Genetics of Breast and Ovarian Cancer (PDQ®): Genetics - Health Professional Information [NCI] - Psychosocial Issues in Inherited Breast Cancer Syndromes
Apprehension about the impact of the test result was a more important factor in the reason to decline than concrete burdens such as time to travel to a genetics clinic and time away from work, family, and social obligations. In 15% (n = 31) of individuals from 13 hereditary breast and ovarian cancer families who underwent genetic education and counseling and declined testing for a documented mutation in the family, positive changes in family relationships were reported, specifically greater expressiveness and cohesion, compared with those who pursued testing.
Participation in breast cancer risk counseling among relatives of breast cancer patients is positively associated with higher levels of education, income, and positive health behaviors (nonsmokers, any current alcohol use, recent clinical breast exam), and perceived and objective risk perception.[33,34] Other predictors of participation are being married, having a family history of cancer, presence of a daughter, fear of stigma, and believing there are more reasons to be tested than not to be tested.
Women recruited from high-risk clinics who have expressed their concern about breast cancer by seeking specialized medical attention are more likely than women recruited from registry sources to attend counseling and educational sessions about cancer genetics and genetic testing.[19,36] Genetic testing uptake was influenced by eligibility for free testing, history of breast or ovarian cancer, and Ashkenazi Jewish heritage. Interest in testing declines sharply if it is not immediately available. Knowledge about the details of cancer genetic testing is not associated with the decision to be tested, suggesting a need for improved education about cancer genetics. Several studies suggest that interest in cancer genetic testing is generally high despite respondents' relative lack of knowledge regarding the pros and cons of attempting to learn one's mutation status. One U.K. study suggested that proactive approaches to offering predictive testing (telephone calls and home visits) may be useful in increasing testing uptake among at-risk men.
There are limited data on uptake of genetic counseling and testing among nonwhite populations, and further research will be needed to define factors influencing uptake in these populations.
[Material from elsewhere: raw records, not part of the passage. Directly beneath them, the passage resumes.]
/-- An entry may be computed from any inverse of its index, without the search (R59, R68). -/
theorem sboxEntry_of_inverse {i x : Byte} (inverse : gfmul i x = 0x01#8) : sboxEntry i = affine x := by
  have nonzero : i ≠ 0x00#8 := by
    rintro rfl
    exact absurd (gfmul_zero_left x ▸ inverse) (by decide)
  rw [sboxEntry_ne_zero_index nonzero, gfinv_unique inverse]

theorem sboxEntry_hex52 : sboxEntry 0x52#8 = 0x00#8 :=
  (sboxEntry_of_inverse (x := 0x05#8) (by decide)).trans (by decide)

theorem sboxEntry_hex53 : sboxEntry 0x53#8 = 0xED#8 :=
  (sboxEntry_of_inverse (x := 0xCA#8) (by decide)).trans (by decide)

set_option maxRecDepth 8000 in
/-- The affine transform takes no byte to its inverse: checked byte by byte, the inverse being known by its product. -/
theorem gfmul_affine_ne_one : ∀ x : Byte, gfmul (affine x) x ≠ 0x01#8 := by decide

/-- The S-box has no fixed point (R70): a fixed index would be the affine transform of its own inverse. -/
theorem sboxEntry_ne_self (i : Byte) : sboxEntry i ≠ i := by
  intro fixed
  by_cases zero : i = 0x00#8
  · subst zero
    exact absurd fixed (by decide)
  · have affine_inverse : affine (gfinv i) = i := (sboxEntry_ne_zero_index zero).symm.trans fixed
    apply gfmul_affine_ne_one (gfinv i)
    rw [affine_inverse, gfmul_gfinv zero]

/-- Settles O38: SBOX has one arm for each value of SV and format U; with the invariant the entry is the generated one. -/
theorem sboxAnswersTheEntry : Obligations.SboxAnswersTheEntry := by
  refine ⟨fun s i flag => completesWith_of_exec (exec_sbox_of_not_ready flag),
    fun s i v flag held => completesWith_of_exec (exec_sbox_of_held flag held), fun s i inv flag nonzero => ?_,
    fun s inv flag => ⟨?_, ?_, ?_, ?_⟩, fun s i v inv flag completes => ?_, fun s i => transact_encode (.sbox i) s,
    fun s i b hb => answersStatus_illegalCmd_of_not_fits .u (by decide) hb s, by decide, by decide, by decide⟩
  · exact completesWith_of_exec (inv.exec_sbox flag (sboxEntry_ne_zero_index nonzero))
  · exact completesWith_of_exec (inv.exec_sbox flag rfl)
  · exact completesWith_of_exec (inv.exec_sbox flag sboxEntry_one)
  · exact completesWith_of_exec (inv.exec_sbox flag sboxEntry_hexFF)
  · exact completesWith_of_exec (inv.exec_sbox flag sboxEntry_hex53)
  · rw [data_of_completesWith (inv.exec_sbox flag rfl) completes]
    exact sboxEntry_ne_self i

/-- Settles O39: ISBOX has one arm for each value of SV and format U; the S-box taking every value, each index is that of an
entry. -/
theorem isboxAnswersTheInverseEntry : Obligations.IsboxAnswersTheInverseEntry := by
  refine ⟨fun s i flag => completesWith_of_exec (exec_isbox_of_not_ready flag),
    fun s i v flag held => completesWith_of_exec (exec_isbox_of_held flag held), fun s inv flag j => ?_,
    fun s inv flag => ⟨?_, ?_, ?_, ?_, ?_⟩, fun s i => transact_encode (.isbox i) s,
    fun s i b hb => answersStatus_illegalCmd_of_not_fits .u (by decide) hb s, by decide, by decide⟩
  · obtain ⟨i, entry⟩ := sboxEntry_surjective j
    exact ⟨i, entry, completesWith_of_exec (inv.exec_isbox flag entry)⟩
  · exact completesWith_of_exec (inv.exec_isbox flag rfl)
  · exact completesWith_of_exec (inv.exec_isbox flag sboxEntry_one)
  · exact completesWith_of_exec (inv.exec_isbox flag sboxEntry_hexFF)
  · exact completesWith_of_exec (inv.exec_isbox flag sboxEntry_hex52)
  · exact completesWith_of_exec (inv.exec_isbox flag sboxEntry_hex53)

/-- Settles O40: RCON has one arm for an index out of range, one for each value of RV, and format U; with the invariant the entry
is the generated one. -/
theorem rconAnswersTheEntry : Obligations.RconAnswersTheEntry := by
  refine ⟨fun s i index => completesWith_of_exec (exec_rcon_of_out_of_range index),
    fun s i legal flag => completesWith_of_exec (exec_rcon_of_not_ready legal flag),
    fun s i v legal flag held => completesWith_of_exec (exec_rcon_of_held legal flag held),
    fun s i inv flag legal => ?_, fun s inv flag => ?_, fun s inv flag seed => ⟨?_, ?_⟩,
    fun s i => transact_encode (.rcon i) s,
    fun s i b hb => answersStatus_illegalCmd_of_not_fits .u (by decide) hb s,
    by decide, by decide, by decide, by decide⟩
  · exact completesWith_of_exec (inv.exec_rcon flag legal (rconEntry_eq_applyTimes _ _))
  · exact completesWith_of_exec (inv.exec_rcon flag (by decide) rfl)
  · exact completesWith_of_exec (inv.exec_rcon flag (by decide) seed)
  · have entry : rconEntry s.config.rconSeed 9 = 0x36#8 := by
      rw [seed]
      decide
    exact completesWith_of_exec (inv.exec_rcon flag (by decide) entry)

end Sys2Proof.Machine
end

section
/-! Lookups one after another (R77): runs of commands that each answer and change nothing else. -/

namespace Sys2Proof.Machine

theorem runsTo_nil (s : State) : runsTo [] s s [] := ⟨rfl, (List.append_nil _).symm, rfl⟩

/-- A run begins with the response of its first command. -/
theorem runsTo_cons {i : Instr} {ws : List CommandWord} {s t : State} {st : Status} {d : Byte} {rs : List Response}
    (h : exec i s = .next (s.answered st d)) (rest : runsTo ws (s.answered st d) t rs) :
    runsTo (encode i :: ws) s t (⟨st, d⟩ :: rs) := by
  obtain ⟨runs, responses, length⟩ := rest
  refine ⟨?_, ?_, congrArg (· + 1) length⟩
  · rw [transactAll, transact_encode, h]
    exact runs
  · rw [responses, State.answered_responses, List.append_assoc, List.singleton_append]

/-- A run of two commands. -/
theorem runsTo_pair {i j : Instr} {s : State} {st st' : Status} {d d' : Byte}
    (first : exec i s = .next (s.answered st d))
    (second : exec j (s.answered st d) = .next ((s.answered st d).answered st' d')) :
    runsTo [encode i, encode j] s ((s.answered st d).answered st' d') [⟨st, d⟩, ⟨st', d'⟩] :=
  runsTo_cons first (runsTo_cons second (runsTo_nil _))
In a study of African American women at increased risk of breast cancer, those with a personal history of cancer or a greater perceived risk of developing cancer were more likely to report greater limitations or drawbacks of genetic testing. Those with more fatalistic beliefs about cancer, higher perceived risk of having a BRCA1/BRCA2 mutation, and more relatives affected with breast or ovarian cancer were more likely to consider undergoing BRCA1/BRCA2 testing. In a case-control study of women who had been seen in a university-based primary care system, African-American women with a family history of breast or ovarian cancer were less likely to undergo BRCA1/BRCA2 testing compared with white women who had similar histories. Other predictors of testing used in that study include younger age, higher anxiety, belief that testing will provide reassurance, absence of concern about discrimination, and having had a primary care doctor or gynecologist discuss genetic testing with the patient.